Daniel Libeskind's six-year, $85 million redesign of Dresden's Museum of Military History made its debut this weekend, marking the opening of the first new war museum in Germany since its reunification.

The main attraction of Libeskind's redesign is the 99-foot-tall, 14,700-ton shard of glass and steel erupting from the museum's neoclassical façade. Like the city surrounding it, the museum is an intersection of prewar and postwar, a contemporary intervention slicing through the 135-year-old building, echoing the same glimmering metal veneer and sharp, angular outline of Libeskind's Jewish Museum in Berlin.The main building, originally built in 1873 as a military arsenal, is one of the few survivors of the February 1945 firebombing by the Allied forces, which destroyed 80 percent ofthe city.

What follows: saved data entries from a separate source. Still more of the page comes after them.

-- ==== Sys2Proof/Laws/Ops.lean ====
section
/-! SUPPORT. What each shared operation and each meaning can do, said once: citers need not unfold them. -/

namespace Sys2Proof.Machine

/-- Asking for a built table gives it and changes nothing (R22). -/
theorem requestTable_built {s : State} (init : Config.TableInit) (h : s.Built) :
    s.requestTable init = .ready builtTable s := by
  simp [State.requestTable, h.1, h.2]

/-- Asking for a table that is not built, under the policy of this spec (R98). -/
theorem requestTable_notBuilt {s : State} (h : s.tvalid = false) :
    s.requestTable Config.params.tableInit = .notBuilt := by
  simp [State.requestTable, Config.params, h]

/-- A table handed out under the policy of this spec is the state's own, and the state is unchanged. -/
theorem requestTable_ready {s t : State} {v : Table} (h : s.requestTable Config.params.tableInit = .ready v t) :
    s.tvalid = true ∧ s.table = some v ∧ t = s := by
  unfold State.requestTable at h
  split at h
  · rename_i hv
    split at h
    · rename_i w hw
      simp only [TableAccess.ready.injEq] at h
      exact ⟨hv, by rw [hw, h.1], h.2.symm⟩
    · cases h
  · simp [Config.params] at h

/-- The table holds no value only where `TVALID = 1` without a table. -/
theorem requestTable_noValue {s : State} {init : Config.TableInit} (h : s.requestTable init = .noValue) :
    s.tvalid = true ∧ s.table = none := by
  unfold State.requestTable at h
  split at h
  · rename_i hv
    split at h
    · cases h
    · rename_i hw
      exact ⟨hv, hw⟩
  · cases init <;> cases h

/-- What is left when an operation fails (R30, R43, R175). -/
theorem raise_eq (s : State) (e : ErrorCode) :
    s.raise e = { s with request := none, ob := Memory.blank, response := some (.failed e) } := by
  simp [State.raise, State.respond, Response.olen]

/-- What is left when an operation without output succeeds (R43). -/
theorem complete_eq {s : State} {q : Result} (h : q.olen = 0) :
    s.complete q = { s with request := none, ob := Memory.blank, response := some (.done q) } := by
  simp [State.complete, State.respond, Response.olen, h]

/-- What is left when an operation with the output `bs` succeeds (R43). -/
theorem storeOutput_complete_eq {s : State} {bs : List Byte} {q : Result} (h : bs.length ≤ q.olen.toNat) :
    (s.storeOutput bs).complete q =
      { s with request := none, ob := Memory.ofBytes 0 bs, response := some (.done q) } := by
  simp [State.complete, State.respond, State.storeOutput, Response.olen, below_ofBytes h]

/-- Everything CHECKSUM can do (R97). -/
theorem execChecksum_cases (m : Word) (s : State) :
    (s.tvalid = false ∧ execChecksum m s = .next (s.raise .notInitialized)) ∨
    (s.tvalid = true ∧ s.table = none ∧ execChecksum m s = .fault .tableHoldsNoValue) ∨
    ∃ v, s.tvalid = true ∧ s.table = some v ∧ execChecksum m s =
      .next (s.complete { crc := crc32With v (s.inputBytes m.toNat), addr := 0, len := 0, olen := 0 }) := by
  cases hv : s.tvalid with
  | false => exact .inl ⟨rfl, by simp [execChecksum, checksumOp, requestTable_notBuilt hv]⟩
  | true =>
    cases ht : s.table with
    | none => exact .inr (.inl ⟨rfl, rfl, by simp [execChecksum, checksumOp, State.requestTable, hv, ht]⟩)
    | some v => exact .inr (.inr ⟨v, rfl, rfl, by simp [execChecksum, checksumOp, State.requestTable, hv, ht]⟩)

/-- Everything ENCODE can do (R110). -/
theorem execEncode_cases (a m : Word) (s : State) :
    (Config.maxPayload < m.toNat ∧ execEncode a m s = .next (s.raise .payloadTooLarge)) ∨
    (m.toNat ≤ Config.maxPayload ∧ s.tvalid = false ∧
      execEncode a m s = .next (s.raise .notInitialized)) ∨
    (m.toNat ≤ Config.maxPayload ∧ s.tvalid = true ∧ s.table = none ∧
      execEncode a m s = .fault .tableHoldsNoValue) ∨
    ∃ v c, m.toNat ≤ Config.maxPayload ∧ s.tvalid = true ∧ s.table = some v ∧
      c = crc32With v (frameBody a (s.inputBytes m.toNat)) ∧
      execEncode a m s = .next ((s.storeOutput (frameWith a (s.inputBytes m.toNat) c)).complete
        { crc := c, addr := 0, len := 0, olen := BitVec.ofNat 32 (Config.minFrame + m.toNat) }) := by
  by_cases hm : Config.maxPayload < m.toNat
  · exact .inl ⟨hm, by simp [execEncode, encodeOp, hm]⟩
  have hm' := Nat.le_of_not_lt hm
  refine .inr ?_
  cases hv : s.tvalid with
  | false => exact .inl ⟨hm', rfl, by simp [execEncode, encodeOp, hm, requestTable_notBuilt hv]⟩
  | true =>
    cases ht : s.table with
    | none =>
      exact .inr (.inl ⟨hm', rfl, rfl, by simp [execEncode, encodeOp, hm, State.requestTable, hv, ht]⟩)
    | some v =>
      exact .inr (.inr ⟨v, _, hm', rfl, rfl, rfl,
        by simp [execEncode, encodeOp, hm, State.requestTable, hv, ht]⟩)

/-- Everything DECODE can do (R125). -/
theorem execDecode_cases (n : Word) (s : State) :
    (∃ e, checkStructure true (s.inputBytes n.toNat) = .error e ∧ execDecode n s = .next (s.raise e)) ∨
    ∃ claimed, checkStructure true (s.inputBytes n.toNat) = .ok claimed ∧
      ((s.tvalid = false ∧ execDecode n s = .next (s.raise .notInitialized)) ∨
       (s.tvalid = true ∧ s.table = none ∧ execDecode n s = .fault .tableHoldsNoValue) ∨
       ∃ v, s.tvalid = true ∧ s.table = some v ∧
        ((crc32With v ((s.inputBytes n.toNat).take (crcOffset (s.inputBytes n.toNat))) ≠ claimed ∧
            execDecode n s = .next (s.raise .checksumMismatch)) ∨
         (crc32With v ((s.inputBytes n.toNat).take (crcOffset (s.inputBytes n.toNat))) = claimed ∧
          ((∃ e, extractFields true (s.inputBytes n.toNat) = .error e ∧ execDecode n s = .next (s.raise e)) ∨
           ∃ f, extractFields true (s.inputBytes n.toNat) = .ok f ∧
            execDecode n s = .next ((s.storeOutput f.payload).complete
              { crc := claimed, addr := f.addr, len := BitVec.ofNat 16 f.len,
                olen := BitVec.ofNat 32 f.len }))))) := by
  have hp : Config.params.upperHex = true := rfl
  cases hc : checkStructure true (s.inputBytes n.toNat) with
  | error e => exact .inl ⟨e, rfl, by simp [execDecode, decodeOp, hp, hc]⟩
  | ok claimed =>
    refine .inr ⟨claimed, rfl, ?_⟩
    cases hv : s.tvalid with
    | false => exact .inl ⟨rfl, by simp [execDecode, decodeOp, hp, hc, requestTable_notBuilt hv]⟩
    | true =>
      cases ht : s.table with
      | none =>
        exact .inr (.inl ⟨rfl, rfl, by simp [execDecode, decodeOp, hp, hc, State.requestTable, hv, ht]⟩)
      | some v =>
        refine .inr (.inr ⟨v, rfl, rfl, ?_⟩)
        by_cases hm : crc32With v ((s.inputBytes n.toNat).take (crcOffset (s.inputBytes n.toNat))) = claimed
        · refine .inr ⟨hm, ?_⟩
          cases hf : extractFields true (s.inputBytes n.toNat) with
          | error e =>
            exact .inl ⟨e, rfl, by simp [execDecode, decodeOp, hp, hc, State.requestTable, hv, ht, hm, hf]⟩
          | ok f =>
            exact .inr ⟨f, rfl, by simp [execDecode, decodeOp, hp, hc, State.requestTable, hv, ht, hm, hf]⟩
        · exact .inl ⟨hm, by simp [execDecode, decodeOp, hp, hc, State.requestTable, hv, ht, hm]⟩

/-- The parameters of this spec give exec. -/
theorem execUnder_params (i : Instr) (s : State) : execUnder Config.params i s = exec i s := by
  cases i <;> rfl

/-- Asking for the table in a state of the invariant gives the built one and leaves the block built, unless it is not
built and the policy does not build it now (R193). -/
theorem requestTable_cases {s : State} (init : Config.TableInit) (h : s.Inv) :
    (init ≠ .lazy ∧ s.tvalid = false ∧ s.requestTable init = .notBuilt) ∨
    ∃ t, s.requestTable init = .ready builtTable t ∧ t.Built ∧ t.ib = s.ib ∧ t.ob = s.ob := by
  rcases h.tableCoherent with hn | hb
  · cases init with
    | explicit => exact .inl ⟨nofun, hn.1, by simp [State.requestTable, hn.1]⟩
    | eager => exact .inl ⟨nofun, hn.1, by simp [State.requestTable, hn.1]⟩
    | lazy => exact .inr ⟨s.buildTable, by simp [State.requestTable, hn.1], ⟨rfl, rfl⟩, rfl, rfl⟩
  · exact .inr ⟨s, requestTable_built init hb, hb, rfl, rfl⟩

/-- Everything a step can do. -/
theorem step_cases (s : State) :
    (s.resetIn = true ∧ step s = .next (s.takeReset .explicit)) ∨
    (s.resetIn = false ∧ s.request = none ∧ step s = .next s) ∨
    (∃ r, s.resetIn = false ∧ s.request = some r ∧
      decodeRequest Config.params r = .error .lengthBeyondCapacity ∧ step s = .refused .lengthBeyondCapacity) ∨
    ∃ r i, s.resetIn = false ∧ s.request = some r ∧ decodeRequest Config.params r = .ok i ∧ step s = exec i s := by
  cases hr : s.resetIn with
  | true => exact .inl ⟨rfl, by simp [step, hr, Config.params]⟩
  | false =>
    refine .inr ?_
    cases hq : s.request with
    | none => exact .inl ⟨rfl, rfl, by simp [step, hr, hq, stepIdle]⟩
    | some r =>
      refine .inr ?_
      cases hd : decodeRequest Config.params r with
      | error e =>
        cases e
        exact .inl ⟨r, rfl, rfl, hd, by simp [step, hr, hq, hd, refuseRequest]⟩
      | ok i => exact .inr ⟨r, i, rfl, rfl, hd, by simp [step, hr, hq, hd]⟩

/-- On a sequence long enough with marker and terminator the structural checks come down to the checksum field (R126
to R129). -/
theorem checkStructure_framed {upper : Bool} {F : List Byte} (h : Framed F) :
    checkStructure upper F =
      match parseHex upper F (crcOffset F) 8 with
      | none => .error .malformedField
      | some c => .ok (BitVec.ofNat 32 c) := by
  have hl : ¬ F.length < Config.minFrame := Nat.not_lt.mpr h.long
  have h2 : ¬ F.length < 2 := fun hc => hl (Nat.lt_trans hc (by decide))
  unfold checkStructure
  cases parseHex upper F (crcOffset F) 8 <;>
    simp only [if_neg hl, h.start, h.beforeLast, h.last, h2, ne_eq, not_true_eq_false, or_self, if_false]

/-- What passing the structural checks says (R126 to R129). -/
theorem checkStructure_ok {upper : Bool} {F : List Byte} {c : Word} (h : checkStructure upper F = .ok c) :
    Framed F ∧ parseHex upper F (crcOffset F) 8 = some c.toNat := by
  unfold checkStructure at h
  split at h
  · cases h
  rename_i h1
  split at h
  · cases h
  rename_i h2
  split at h
  · cases h
  rename_i h3
  simp only [not_or, not_not] at h1 h2
  split at h
  · cases h
  rename_i c' hc
  cases h
  have hlt := parseHex_lt hc
  exact ⟨⟨Nat.le_of_not_lt h3, h1, h2.2.1, h2.2.2⟩, by
    rw [hc, BitVec.toNat_ofNat, Nat.mod_eq_of_lt (by simpa using hlt)]⟩

/-- The errors the structural checks raise (R126 to R129). -/
theorem checkStructure_error {upper : Bool} {F : List Byte} {e : ErrorCode}
    (h : checkStructure upper F = .error e) :
    e = .invalidStart ∨ e = .invalidTerminator ∨ e = .truncated ∨ e = .malformedField := by
  unfold checkStructure at h
  split at h
  · cases h
    simp
  split at h
  · cases h
    simp
  split at h
  · cases h
    simp
  split at h <;> cases h
  simp

/-- The errors step 5 raises (R133 to R136). -/
theorem extractFields_error {upper : Bool} {F : List Byte} {e : ErrorCode}
    (h : extractFields upper F = .error e) : e = .truncated ∨ e = .malformedField := by
  unfold extractFields at h
  split at h
  · cases h
    simp
  split at h
  · cases h
    simp
  split at h <;> cases h
  simp

/-- An accepted length agrees with the frame, and the payload has that many bytes (R136, R137). -/
theorem extractFields_ok {upper : Bool} {F : List Byte} {f : Fields} (h : extractFields upper F = .ok f) :
    ∃ a, parseHex upper F 1 8 = some a ∧ f.addr = BitVec.ofNat 32 a ∧ parseHex upper F 9 4 = some f.len ∧
      13 + f.len = crcOffset F ∧ f.payload = (F.drop 13).take f.len := by
  unfold extractFields at h
  split at h
  · cases h
  · rename_i a ha
    split at h
    · cases h
    · rename_i L hL
      split at h
      · cases h
      · rename_i hagree
        cases h
        exact ⟨a, ha, rfl, hL, by simpa using hagree, rfl⟩

end Sys2Proof.Machine
end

"I wanted to create a bold interruption, a fundamental dislocation, to penetrate the historic arsenal and create a new experience," Libeskind said in a statement. "The architecture will engage the public in the deepest issue of how organized violence and military history and the fate of the city are intertwined."

The museum has caused a minor uproar among critics for a number of reasons; while some take offense at the radically modern interruption of the historic building, others oppose the museum's strong antiwar sentiments and minor representation of the Holocaust.

The museum features 10,500 artifacts dating as far back as the 1300s, showcasing the crude weapons of the era. It continues through World War II with V2 rockets, and ends at the present, with tanks used by Germany's Federal Defense Force, or Bundeswehr, today in Afghanistan. The exhibits within are split according to the architecture: the original building features historic, chronological exhibits, while the glass intervention is thematic, representing topics including "War and Suffering" and "Fashion and the Military." Many exhibits border on the macabre: a skull of a soldier who shot himself is on view attached to his suicide note; an artinstallation simulates the imprints caused by atomic attacks by freezing the shadows of its passersby on its walls; and disturbing children's cartoons illustrate Nazi propaganda.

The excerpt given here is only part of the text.